▶ **Excerpts from a dataset**
^^^^

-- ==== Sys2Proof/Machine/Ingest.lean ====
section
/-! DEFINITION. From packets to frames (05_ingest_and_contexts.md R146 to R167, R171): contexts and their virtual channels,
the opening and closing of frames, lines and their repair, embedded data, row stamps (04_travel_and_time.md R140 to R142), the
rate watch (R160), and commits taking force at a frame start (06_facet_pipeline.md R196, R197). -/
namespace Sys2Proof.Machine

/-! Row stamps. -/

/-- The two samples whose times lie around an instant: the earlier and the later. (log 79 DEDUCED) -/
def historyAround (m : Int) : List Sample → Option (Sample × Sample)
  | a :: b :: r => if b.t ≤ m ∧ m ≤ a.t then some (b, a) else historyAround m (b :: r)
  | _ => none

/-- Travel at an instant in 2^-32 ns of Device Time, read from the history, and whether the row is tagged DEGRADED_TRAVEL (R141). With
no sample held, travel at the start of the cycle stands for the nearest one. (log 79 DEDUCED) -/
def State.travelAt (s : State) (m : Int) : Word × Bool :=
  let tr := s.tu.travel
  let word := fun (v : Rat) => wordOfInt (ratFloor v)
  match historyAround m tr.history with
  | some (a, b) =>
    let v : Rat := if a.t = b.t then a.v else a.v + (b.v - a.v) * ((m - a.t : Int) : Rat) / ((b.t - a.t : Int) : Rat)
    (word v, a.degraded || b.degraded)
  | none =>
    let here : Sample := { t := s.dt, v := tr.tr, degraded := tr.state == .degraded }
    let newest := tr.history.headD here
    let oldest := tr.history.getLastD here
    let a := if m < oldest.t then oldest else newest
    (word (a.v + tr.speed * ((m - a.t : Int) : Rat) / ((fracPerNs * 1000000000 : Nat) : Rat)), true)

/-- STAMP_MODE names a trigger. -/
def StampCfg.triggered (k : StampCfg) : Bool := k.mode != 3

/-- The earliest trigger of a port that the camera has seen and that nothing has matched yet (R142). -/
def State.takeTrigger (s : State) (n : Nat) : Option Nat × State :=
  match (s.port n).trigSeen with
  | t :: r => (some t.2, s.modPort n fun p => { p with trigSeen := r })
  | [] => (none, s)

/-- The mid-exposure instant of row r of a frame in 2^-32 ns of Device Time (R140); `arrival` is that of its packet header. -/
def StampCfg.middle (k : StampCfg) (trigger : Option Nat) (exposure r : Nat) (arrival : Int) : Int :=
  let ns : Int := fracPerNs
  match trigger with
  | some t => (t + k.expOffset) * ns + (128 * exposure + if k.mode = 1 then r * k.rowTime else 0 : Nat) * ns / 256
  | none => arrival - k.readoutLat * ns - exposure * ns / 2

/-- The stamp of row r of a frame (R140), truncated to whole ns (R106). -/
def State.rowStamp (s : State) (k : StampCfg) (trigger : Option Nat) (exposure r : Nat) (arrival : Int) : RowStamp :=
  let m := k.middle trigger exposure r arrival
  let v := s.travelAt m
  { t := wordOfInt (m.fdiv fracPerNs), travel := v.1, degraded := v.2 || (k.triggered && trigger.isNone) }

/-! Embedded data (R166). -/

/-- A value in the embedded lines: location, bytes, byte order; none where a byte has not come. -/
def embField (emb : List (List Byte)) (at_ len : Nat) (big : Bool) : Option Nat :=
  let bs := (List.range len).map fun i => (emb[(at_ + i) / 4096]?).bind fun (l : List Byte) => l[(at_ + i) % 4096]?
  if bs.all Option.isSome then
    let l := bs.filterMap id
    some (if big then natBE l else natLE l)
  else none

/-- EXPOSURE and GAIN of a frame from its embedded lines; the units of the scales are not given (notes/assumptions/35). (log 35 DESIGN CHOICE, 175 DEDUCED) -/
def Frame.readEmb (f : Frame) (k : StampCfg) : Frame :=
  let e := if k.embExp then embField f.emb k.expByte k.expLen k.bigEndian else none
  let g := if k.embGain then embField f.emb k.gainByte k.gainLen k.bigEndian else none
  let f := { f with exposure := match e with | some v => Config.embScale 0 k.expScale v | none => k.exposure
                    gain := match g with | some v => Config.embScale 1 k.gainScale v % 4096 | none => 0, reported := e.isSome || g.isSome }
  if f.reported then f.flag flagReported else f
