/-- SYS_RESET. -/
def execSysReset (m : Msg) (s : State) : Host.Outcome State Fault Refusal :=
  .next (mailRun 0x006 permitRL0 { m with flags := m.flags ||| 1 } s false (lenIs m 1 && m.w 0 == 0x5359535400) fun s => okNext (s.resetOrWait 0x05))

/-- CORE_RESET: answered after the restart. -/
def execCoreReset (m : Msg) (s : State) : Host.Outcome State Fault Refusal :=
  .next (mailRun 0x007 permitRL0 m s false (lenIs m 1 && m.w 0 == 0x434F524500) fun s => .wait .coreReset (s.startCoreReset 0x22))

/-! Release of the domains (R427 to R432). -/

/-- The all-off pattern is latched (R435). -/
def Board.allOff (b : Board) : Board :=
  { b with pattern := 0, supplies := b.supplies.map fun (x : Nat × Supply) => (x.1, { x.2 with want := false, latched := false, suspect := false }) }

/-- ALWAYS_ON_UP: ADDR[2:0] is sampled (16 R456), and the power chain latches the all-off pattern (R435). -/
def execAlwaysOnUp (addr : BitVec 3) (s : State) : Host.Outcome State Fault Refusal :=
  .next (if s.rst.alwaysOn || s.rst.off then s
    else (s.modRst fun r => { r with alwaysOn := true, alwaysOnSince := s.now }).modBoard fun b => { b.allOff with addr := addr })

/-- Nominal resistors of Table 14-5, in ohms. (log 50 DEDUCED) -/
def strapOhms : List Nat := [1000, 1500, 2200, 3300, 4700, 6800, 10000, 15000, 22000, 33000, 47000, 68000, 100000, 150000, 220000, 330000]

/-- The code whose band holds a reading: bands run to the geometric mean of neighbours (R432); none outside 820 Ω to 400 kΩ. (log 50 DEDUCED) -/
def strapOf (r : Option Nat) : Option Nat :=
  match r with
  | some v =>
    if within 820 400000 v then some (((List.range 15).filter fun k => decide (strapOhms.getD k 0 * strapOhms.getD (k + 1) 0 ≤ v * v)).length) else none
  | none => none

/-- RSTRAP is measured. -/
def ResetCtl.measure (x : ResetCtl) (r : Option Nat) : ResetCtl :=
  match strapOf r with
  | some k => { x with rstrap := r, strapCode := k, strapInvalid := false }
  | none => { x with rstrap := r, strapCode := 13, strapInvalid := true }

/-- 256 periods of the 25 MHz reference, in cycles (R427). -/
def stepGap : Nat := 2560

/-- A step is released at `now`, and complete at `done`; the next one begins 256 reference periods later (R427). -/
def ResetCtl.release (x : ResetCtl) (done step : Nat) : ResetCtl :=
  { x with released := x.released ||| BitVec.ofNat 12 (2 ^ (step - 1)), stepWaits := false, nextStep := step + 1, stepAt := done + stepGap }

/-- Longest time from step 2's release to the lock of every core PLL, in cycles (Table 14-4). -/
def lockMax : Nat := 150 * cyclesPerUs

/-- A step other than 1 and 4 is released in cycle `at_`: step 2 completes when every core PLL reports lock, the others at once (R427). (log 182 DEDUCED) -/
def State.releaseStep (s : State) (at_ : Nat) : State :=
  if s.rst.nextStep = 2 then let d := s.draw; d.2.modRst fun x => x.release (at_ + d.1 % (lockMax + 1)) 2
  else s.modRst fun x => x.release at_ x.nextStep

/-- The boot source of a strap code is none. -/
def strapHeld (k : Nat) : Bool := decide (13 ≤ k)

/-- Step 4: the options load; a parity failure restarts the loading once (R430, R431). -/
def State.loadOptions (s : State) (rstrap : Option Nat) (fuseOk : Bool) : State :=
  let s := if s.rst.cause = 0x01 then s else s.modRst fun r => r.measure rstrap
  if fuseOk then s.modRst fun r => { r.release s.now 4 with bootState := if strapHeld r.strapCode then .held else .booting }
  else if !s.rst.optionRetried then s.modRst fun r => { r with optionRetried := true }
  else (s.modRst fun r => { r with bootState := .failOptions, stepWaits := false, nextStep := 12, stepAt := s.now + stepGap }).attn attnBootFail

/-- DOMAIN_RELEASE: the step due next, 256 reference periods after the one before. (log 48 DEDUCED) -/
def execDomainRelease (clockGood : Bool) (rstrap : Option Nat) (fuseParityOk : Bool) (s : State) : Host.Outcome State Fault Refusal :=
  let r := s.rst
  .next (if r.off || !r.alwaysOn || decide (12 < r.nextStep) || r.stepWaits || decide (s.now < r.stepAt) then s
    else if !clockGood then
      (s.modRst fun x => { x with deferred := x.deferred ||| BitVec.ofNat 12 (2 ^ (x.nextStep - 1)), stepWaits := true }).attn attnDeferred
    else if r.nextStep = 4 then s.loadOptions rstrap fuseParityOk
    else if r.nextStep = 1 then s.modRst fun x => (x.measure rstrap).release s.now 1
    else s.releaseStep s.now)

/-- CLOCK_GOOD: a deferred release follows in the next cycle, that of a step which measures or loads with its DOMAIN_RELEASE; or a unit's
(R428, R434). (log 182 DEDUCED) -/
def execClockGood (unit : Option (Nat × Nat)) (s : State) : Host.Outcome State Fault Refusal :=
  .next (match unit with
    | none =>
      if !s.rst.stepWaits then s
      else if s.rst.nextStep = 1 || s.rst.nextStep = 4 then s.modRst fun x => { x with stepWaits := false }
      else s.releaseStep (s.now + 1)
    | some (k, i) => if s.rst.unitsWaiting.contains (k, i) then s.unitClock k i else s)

^^^^

▶ **Exercise aim**
Find every line above that contains the word "strapHeld", and return each one.

▶ **Solved exercise**
def strapHeld (k : Nat) : Bool := decide (13 ≤ k)
  if fuseOk then s.modRst fun r => { r.release s.now 4 with bootState := if strapHeld r.strapCode then .held else .booting }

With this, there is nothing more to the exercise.